→ **Extracted records**:
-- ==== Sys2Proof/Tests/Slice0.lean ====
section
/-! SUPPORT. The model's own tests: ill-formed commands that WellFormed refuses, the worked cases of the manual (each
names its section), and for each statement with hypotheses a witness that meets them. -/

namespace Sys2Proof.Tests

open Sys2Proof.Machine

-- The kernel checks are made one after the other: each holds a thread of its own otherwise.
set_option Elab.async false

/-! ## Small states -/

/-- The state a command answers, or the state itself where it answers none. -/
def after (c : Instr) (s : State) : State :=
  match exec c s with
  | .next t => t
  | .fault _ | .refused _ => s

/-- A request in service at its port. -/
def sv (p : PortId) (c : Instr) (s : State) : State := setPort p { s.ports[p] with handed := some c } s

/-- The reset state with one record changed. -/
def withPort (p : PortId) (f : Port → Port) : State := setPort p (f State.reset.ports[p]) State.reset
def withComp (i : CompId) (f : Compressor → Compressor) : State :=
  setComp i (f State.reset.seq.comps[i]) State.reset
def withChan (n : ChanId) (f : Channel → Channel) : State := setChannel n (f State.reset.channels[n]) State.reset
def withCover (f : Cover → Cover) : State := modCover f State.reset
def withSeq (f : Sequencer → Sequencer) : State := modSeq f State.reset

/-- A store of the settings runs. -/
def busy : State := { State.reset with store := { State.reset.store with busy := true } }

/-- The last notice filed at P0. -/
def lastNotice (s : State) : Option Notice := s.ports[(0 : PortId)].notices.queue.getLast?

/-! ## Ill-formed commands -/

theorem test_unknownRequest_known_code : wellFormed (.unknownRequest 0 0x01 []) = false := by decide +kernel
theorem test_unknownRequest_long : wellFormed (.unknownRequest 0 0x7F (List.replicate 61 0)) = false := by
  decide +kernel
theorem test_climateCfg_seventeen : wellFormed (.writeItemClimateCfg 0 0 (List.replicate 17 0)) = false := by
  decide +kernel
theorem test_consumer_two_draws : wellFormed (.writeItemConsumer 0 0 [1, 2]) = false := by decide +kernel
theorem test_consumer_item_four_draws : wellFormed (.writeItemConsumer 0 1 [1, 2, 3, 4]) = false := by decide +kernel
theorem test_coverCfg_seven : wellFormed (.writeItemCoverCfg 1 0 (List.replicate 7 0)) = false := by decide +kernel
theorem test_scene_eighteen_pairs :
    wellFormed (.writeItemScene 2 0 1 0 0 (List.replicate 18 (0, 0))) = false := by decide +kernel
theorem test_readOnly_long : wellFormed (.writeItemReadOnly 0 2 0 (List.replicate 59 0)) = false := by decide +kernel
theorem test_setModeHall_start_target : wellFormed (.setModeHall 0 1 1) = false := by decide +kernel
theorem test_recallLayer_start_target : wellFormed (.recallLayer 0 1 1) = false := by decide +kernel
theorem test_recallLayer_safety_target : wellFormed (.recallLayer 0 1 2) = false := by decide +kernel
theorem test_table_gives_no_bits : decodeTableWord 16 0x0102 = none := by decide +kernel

→ **What you have to do**:
Write the listing out again in its entirety, exactly.

→ **Answer space**:
-- ==== Sys2Proof/Tests/Slice0.lean ====
section
/-! SUPPORT. The model's own tests: ill-formed commands that WellFormed refuses, the worked cases of the manual (each
names its section), and for each statement with hypotheses a witness that meets them. -/

namespace Sys2Proof.Tests

open Sys2Proof.Machine

-- The kernel checks are made one after the other: each holds a thread of its own otherwise.
set_option Elab.async false

/-! ## Small states -/

/-- The state a command answers, or the state itself where it answers none. -/
def after (c : Instr) (s : State) : State :=
  match exec c s with
  | .next t => t
  | .fault _ | .refused _ => s

/-- A request in service at its port. -/
def sv (p : PortId) (c : Instr) (s : State) : State := setPort p { s.ports[p] with handed := some c } s

/-- The reset state with one record changed. -/
def withPort (p : PortId) (f : Port → Port) : State := setPort p (f State.reset.ports[p]) State.reset
def withComp (i : CompId) (f : Compressor → Compressor) : State :=
  setComp i (f State.reset.seq.comps[i]) State.reset
def withChan (n : ChanId) (f : Channel → Channel) : State := setChannel n (f State.reset.channels[n]) State.reset
def withCover (f : Cover → Cover) : State := modCover f State.reset
def withSeq (f : Sequencer → Sequencer) : State := modSeq f State.reset

/-- A store of the settings runs. -/
def busy : State := { State.reset with store := { State.reset.store with busy := true } }

/-- The last notice filed at P0. -/
def lastNotice (s : State) : Option Notice := s.ports[(0 : PortId)].notices.queue.getLast?

/-! ## Ill-formed commands -/

theorem test_unknownRequest_known_code : wellFormed (.unknownRequest 0 0x01 []) = false := by decide +kernel
theorem test_unknownRequest_long : wellFormed (.unknownRequest 0 0x7F (List.replicate 61 0)) = false := by
  decide +kernel
theorem test_climateCfg_seventeen : wellFormed (.writeItemClimateCfg 0 0 (List.replicate 17 0)) = false := by
  decide +kernel
theorem test_consumer_two_draws : wellFormed (.writeItemConsumer 0 0 [1, 2]) = false := by decide +kernel
theorem test_consumer_item_four_draws : wellFormed (.writeItemConsumer 0 1 [1, 2, 3, 4]) = false := by decide +kernel
theorem test_coverCfg_seven : wellFormed (.writeItemCoverCfg 1 0 (List.replicate 7 0)) = false := by decide +kernel
theorem test_scene_eighteen_pairs :
    wellFormed (.writeItemScene 2 0 1 0 0 (List.replicate 18 (0, 0))) = false := by decide +kernel
theorem test_readOnly_long : wellFormed (.writeItemReadOnly 0 2 0 (List.replicate 59 0)) = false := by decide +kernel
theorem test_setModeHall_start_target : wellFormed (.setModeHall 0 1 1) = false := by decide +kernel
theorem test_recallLayer_start_target : wellFormed (.recallLayer 0 1 1) = false := by decide +kernel
theorem test_recallLayer_safety_target : wellFormed (.recallLayer 0 1 2) = false := by decide +kernel
theorem test_table_gives_no_bits : decodeTableWord 16 0x0102 = none := by decide +kernel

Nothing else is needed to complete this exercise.